330.626.11 Estimating the Effects of Mental Health Interventions in Non-Experimental Settings
- Mental Health
- Summer Inst. term
- 1 credit
- Academic Year:
- 2017 - 2018
- East Baltimore
Experience with linear and logistic regression.
Discusses the importance of the careful design of non-experimental studies, and the role of propensity scores in that design, with the main goal of providing practical guidance on the use of propensity scores in mental health research. Covers the primary ways of using propensity scores to adjust for confounders when estimating the effect of a particular “cause” or “intervention,” including weighting, sub classification, and matching. Examines issues such as how to specify and estimate the propensity score model, selecting covariates to include in the model, and diagnostics. Draws examples from school-based prevention research, drug abuse and dependence, and non-randomized treatment trials, among others. Primarily emphasizes non-experimental studies; however, also discusses applications to randomized trials.
- Learning Objectives:
- Identify the characteristics of well-designed non-experimental studies
- Explain the role of propensity scores in non-experimental studies
- Distinguish between different propensity score approaches.

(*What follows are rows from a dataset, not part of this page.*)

-- ==== Sys2Proof/Laws/Memory.lean ====
section
/-! SUPPORT. Memory: a read after a write, and the canonical form (log 8). -/

namespace Sys2Proof.Machine

theorem Memory.read_below {lo : Nat} {m : Memory} (h : Memory.wfFrom lo m = true) {a : Nat} (ha : a < lo) :
    Memory.read m a = Config.unlistedByte := by
  induction m generalizing lo with
  | nil => rfl
  | cons c r ih =>
    obtain ⟨b, v⟩ := c
    simp only [Memory.wfFrom, Bool.and_eq_true, decide_eq_true_eq] at h
    simp only [Memory.read]
    rw [if_neg (by omega), if_pos (by omega)]

theorem Memory.wfFrom_mono {lo lo' : Nat} {m : Memory} (h : Memory.wfFrom lo m = true) (hl : lo' ≤ lo) :
    Memory.wfFrom lo' m = true := by
  cases m with
  | nil => rfl
  | cons c r =>
    obtain ⟨b, v⟩ := c
    simp only [Memory.wfFrom, Bool.and_eq_true, decide_eq_true_eq] at h ⊢
    exact ⟨⟨⟨by omega, h.1.1.2⟩, h.1.2⟩, h.2⟩

theorem Memory.wfFrom_cons {lo a : Nat} {v : Byte} {r : Memory} (hl : lo ≤ a) (ha : a < Config.memBytes)
    (hr : Memory.wfFrom (a + 1) r = true) : Memory.wfFrom lo (Memory.cons a v r) = true := by
  unfold Memory.cons
  split
  · exact Memory.wfFrom_mono hr (by omega)
  · simp [Memory.wfFrom, *]

/-- A write keeps the canonical form. -/
theorem Memory.write_wfFrom {lo : Nat} {m : Memory} {a : Nat} {v : Byte} (h : Memory.wfFrom lo m = true)
    (hl : lo ≤ a) (ha : a < Config.memBytes) : Memory.wfFrom lo (Memory.write m a v) = true := by
  induction m generalizing lo with
  | nil => exact Memory.wfFrom_cons hl ha rfl
  | cons c r ih =>
    obtain ⟨b, w⟩ := c
    have h' := h
    simp only [Memory.wfFrom, Bool.and_eq_true, decide_eq_true_eq] at h
    obtain ⟨⟨⟨h1, h2⟩, h3⟩, h4⟩ := h
    unfold Memory.write
    split
    · refine Memory.wfFrom_cons hl ha ?_
      simp only [Memory.wfFrom, Bool.and_eq_true, decide_eq_true_eq]
      exact ⟨⟨⟨by omega, h2⟩, h3⟩, h4⟩
    · split
      · subst_vars
        exact Memory.wfFrom_cons hl ha h4
      · simp only [Memory.wfFrom, Bool.and_eq_true, decide_eq_true_eq]
        exact ⟨⟨⟨h1, h2⟩, h3⟩, ih h4 (by omega)⟩

theorem Memory.write_wf {m : Memory} {a : Nat} {v : Byte} (h : Memory.wf m = true) (ha : a < Config.memBytes) :
    Memory.wf (Memory.write m a v) = true :=
  Memory.write_wfFrom h (Nat.zero_le a) ha

theorem Memory.read_cons_same (a : Nat) (v : Byte) {r : Memory} (hr : Memory.wfFrom (a + 1) r = true) :
    Memory.read (Memory.cons a v r) a = v := by
  unfold Memory.cons
  split
  · rw [Memory.read_below hr (by omega)]; simp [*]
  · simp [Memory.read]

theorem Memory.read_cons_other {a c : Nat} (v : Byte) {r : Memory} (hr : Memory.wfFrom (a + 1) r = true) (h : c ≠ a) :
    Memory.read (Memory.cons a v r) c = Memory.read r c := by
  unfold Memory.cons
  split
  · rfl
  · simp only [Memory.read]
    rw [if_neg (by omega)]
    split
    · exact (Memory.read_below hr (by omega)).symm
    · rfl

/-- A read after a write to the same address gives the byte written. -/
theorem Memory.read_write_same {lo : Nat} {m : Memory} {a : Nat} {v : Byte} (h : Memory.wfFrom lo m = true) :
    Memory.read (Memory.write m a v) a = v := by
  induction m generalizing lo with
  | nil => exact Memory.read_cons_same a v rfl
  | cons c r ih =>
    obtain ⟨b, w⟩ := c
    simp only [Memory.wfFrom, Bool.and_eq_true, decide_eq_true_eq] at h
    obtain ⟨⟨⟨h1, h2⟩, h3⟩, h4⟩ := h
    unfold Memory.write
    split
    · refine Memory.read_cons_same a v ?_
      simp only [Memory.wfFrom, Bool.and_eq_true, decide_eq_true_eq]
      exact ⟨⟨⟨by omega, h2⟩, h3⟩, h4⟩
    · split
      · subst_vars; exact Memory.read_cons_same _ v h4
      · simp only [Memory.read]
        rw [if_neg (by omega), if_neg (by omega)]
        exact ih h4

/-- A write leaves every other address as it was. -/
theorem Memory.read_write_other {lo : Nat} {m : Memory} {a c : Nat} {v : Byte} (h : Memory.wfFrom lo m = true)
    (hc : c ≠ a) : Memory.read (Memory.write m a v) c = Memory.read m c := by
  induction m generalizing lo with
  | nil => exact Memory.read_cons_other v rfl hc
  | cons d r ih =>
    obtain ⟨b, w⟩ := d
    have h' := h
    simp only [Memory.wfFrom, Bool.and_eq_true, decide_eq_true_eq] at h
    obtain ⟨⟨⟨h1, h2⟩, h3⟩, h4⟩ := h
    unfold Memory.write
    split
    · refine Memory.read_cons_other v ?_ hc
      simp only [Memory.wfFrom, Bool.and_eq_true, decide_eq_true_eq]
      exact ⟨⟨⟨by omega, h2⟩, h3⟩, h4⟩
    · split
      · subst_vars
        rw [Memory.read_cons_other v h4 hc]
        simp only [Memory.read]
        rw [if_neg (by omega)]
        split
        · exact Memory.read_below h4 (by omega)
        · rfl
      · simp only [Memory.read]
        rw [ih h4]

theorem addr_lt (a : Addr) : a.toNat < Config.memBytes := by
  have := a.isLt
  simpa [Config.memBytes] using this

/-- What a write cycle stores keeps the canonical form. -/
theorem storeLanes_wf {m : Memory} (h : Memory.wf m = true) (a : Addr) (l : Lanes) (v : Word) :
    Memory.wf (storeLanes m a l v) = true := by
  cases l <;> simp only [storeLanes, hasLow, hasHigh, if_true, if_false, Bool.false_eq_true]
  · exact Memory.write_wf (Memory.write_wf h (addr_lt _)) (addr_lt _)
  · exact Memory.write_wf h (addr_lt _)
  · exact Memory.write_wf h (addr_lt _)
  · exact h

/-- The bytes of a transfer stand at two different addresses. -/
theorem lowAddr_ne_highAddr (a b : Addr) : lowAddr a ≠ highAddr b := by
  intro h
  have := congrArg (fun x : Addr => x.getLsbD 0) h
  simp [lowAddr, highAddr] at this

/-- The byte on the low lane is stored at the even address of the pair. -/
theorem storeLanes_low {m : Memory} (h : Memory.wf m = true) (a : Addr) {l : Lanes} (v : Word) (hl : hasLow l = true) :
    Memory.read (storeLanes m a l v) (lowAddr a).toNat = v.lo := by
  have hne : (lowAddr a).toNat ≠ (highAddr a).toNat := fun e => lowAddr_ne_highAddr a a (BitVec.eq_of_toNat_eq e)
  simp only [storeLanes, hl, if_true]
  split
  · rw [Memory.read_write_other (Memory.write_wf h (addr_lt _)) hne]
    exact Memory.read_write_same h
  · exact Memory.read_write_same h

/-- The byte on the high lane is stored at the odd address of the pair. -/
theorem storeLanes_high {m : Memory} (h : Memory.wf m = true) (a : Addr) {l : Lanes} (v : Word) (hl : hasHigh l = true) :
    Memory.read (storeLanes m a l v) (highAddr a).toNat = v.hi := by
  simp only [storeLanes, hl, if_true]
  split
  · exact Memory.read_write_same (Memory.write_wf h (addr_lt _))
  · exact Memory.read_write_same h

/-- Every byte that is not on a selected lane of the transfer is as before. -/
theorem storeLanes_other {m : Memory} (h : Memory.wf m = true) (a : Addr) (l : Lanes) (v : Word) {c : Addr}
    (h1 : hasLow l = true → c ≠ lowAddr a) (h2 : hasHigh l = true → c ≠ highAddr a) :
    Memory.read (storeLanes m a l v) c.toNat = Memory.read m c.toNat := by
  have hn : ∀ d : Addr, c ≠ d → c.toNat ≠ d.toNat := fun d hd e => hd (BitVec.eq_of_toNat_eq e)
  simp only [storeLanes]
  split
  · rename_i hh
    split
    · rename_i hl
      rw [Memory.read_write_other (Memory.write_wf h (addr_lt _)) (hn _ (h2 hh)),
        Memory.read_write_other h (hn _ (h1 hl))]
    · rw [Memory.read_write_other h (hn _ (h2 hh))]
  · split
    · rename_i hl
      rw [Memory.read_write_other h (hn _ (h1 hl))]
    · rfl

/-- What other masters write keeps the canonical form. -/
theorem extMemory_wf {m : Memory} (h : Memory.wf m = true) (l : List Ext) : Memory.wf (extMemory m l) = true := by
  induction l generalizing m with
  | nil => exact h
  | cons e r ih =>
    cases e with
    | drives d => exact ih h
    | writes d a v => exact ih (Memory.write_wf h (addr_lt a))

/-- A byte that no other master writes is as before. -/
theorem extMemory_other {m : Memory} (h : Memory.wf m = true) {l : List Ext} {c : Addr}
    (hc : ∀ d v, Ext.writes d c v ∉ l) : Memory.read (extMemory m l) c.toNat = Memory.read m c.toNat := by
  induction l generalizing m with
  | nil => rfl
  | cons e r ih =>
    have hr : ∀ d v, Ext.writes d c v ∉ r := fun d v hm => hc d v (List.mem_cons_of_mem _ hm)
    cases e with
    | drives d => exact ih h hr
    | writes d a v =>
      have hca : c ≠ a := fun e => hc d v (by simp [e])
      simp only [extMemory]
      rw [ih (Memory.write_wf h (addr_lt a)) hr]
      exact Memory.read_write_other h (fun e => hca (BitVec.eq_of_toNat_eq e))

/-- What another master writes last is what is read. -/
theorem extMemory_last {m : Memory} (h : Memory.wf m = true) (l : List Ext) (d : Master) (a : Addr) (v : Byte) :
    Memory.read (extMemory m (l ++ [.writes d a v])) a.toNat = v := by
  induction l generalizing m with
  | nil => exact Memory.read_write_same h
  | cons e r ih =>
    cases e with
    | drives d' => exact ih h
    | writes d' a' v' => exact ih (Memory.write_wf h (addr_lt a'))

/-- What the other masters write last at an address is what is read there. -/
theorem extMemory_split {m : Memory} (h : Memory.wf m = true) (l₁ l₂ : List Ext) (d : Master) (a : Addr) (v : Byte)
    (hl : ∀ e w, Ext.writes e a w ∉ l₂) : Memory.read (extMemory m (l₁ ++ .writes d a v :: l₂)) a.toNat = v := by
  have happ : ∀ (n : Memory) (l : List Ext), extMemory n (l ++ .writes d a v :: l₂) = extMemory (extMemory n (l ++ [.writes d a v])) l₂ := by
    intro n l
    induction l generalizing n with
    | nil => rfl
    | cons e r ih => cases e <;> exact ih _
  rw [happ, extMemory_other (extMemory_wf h _) hl, extMemory_last h]

/-- A cut write keeps the canonical form. -/
theorem cutWrite_wf {s : State} (h : Memory.wf s.mem = true) : Memory.wf (cutWrite s) = true := by
  unfold cutWrite
  split
  · exact storeLanes_wf h _ _ _
  · exact h

end Sys2Proof.Machine
end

- Diagnose whether a propensity score approach has succeeded in balancing the groups
- Methods of Assessment:
Class participation: 30%; Take home project: 70%
- Instructor Consent:
No consent required
- Special Comments:
Students are required to complete readings prior to the start of the course. Take-home project will be due on July 22, 2016. A portion of the class participation grade will be based on responses to the reading done prior to class.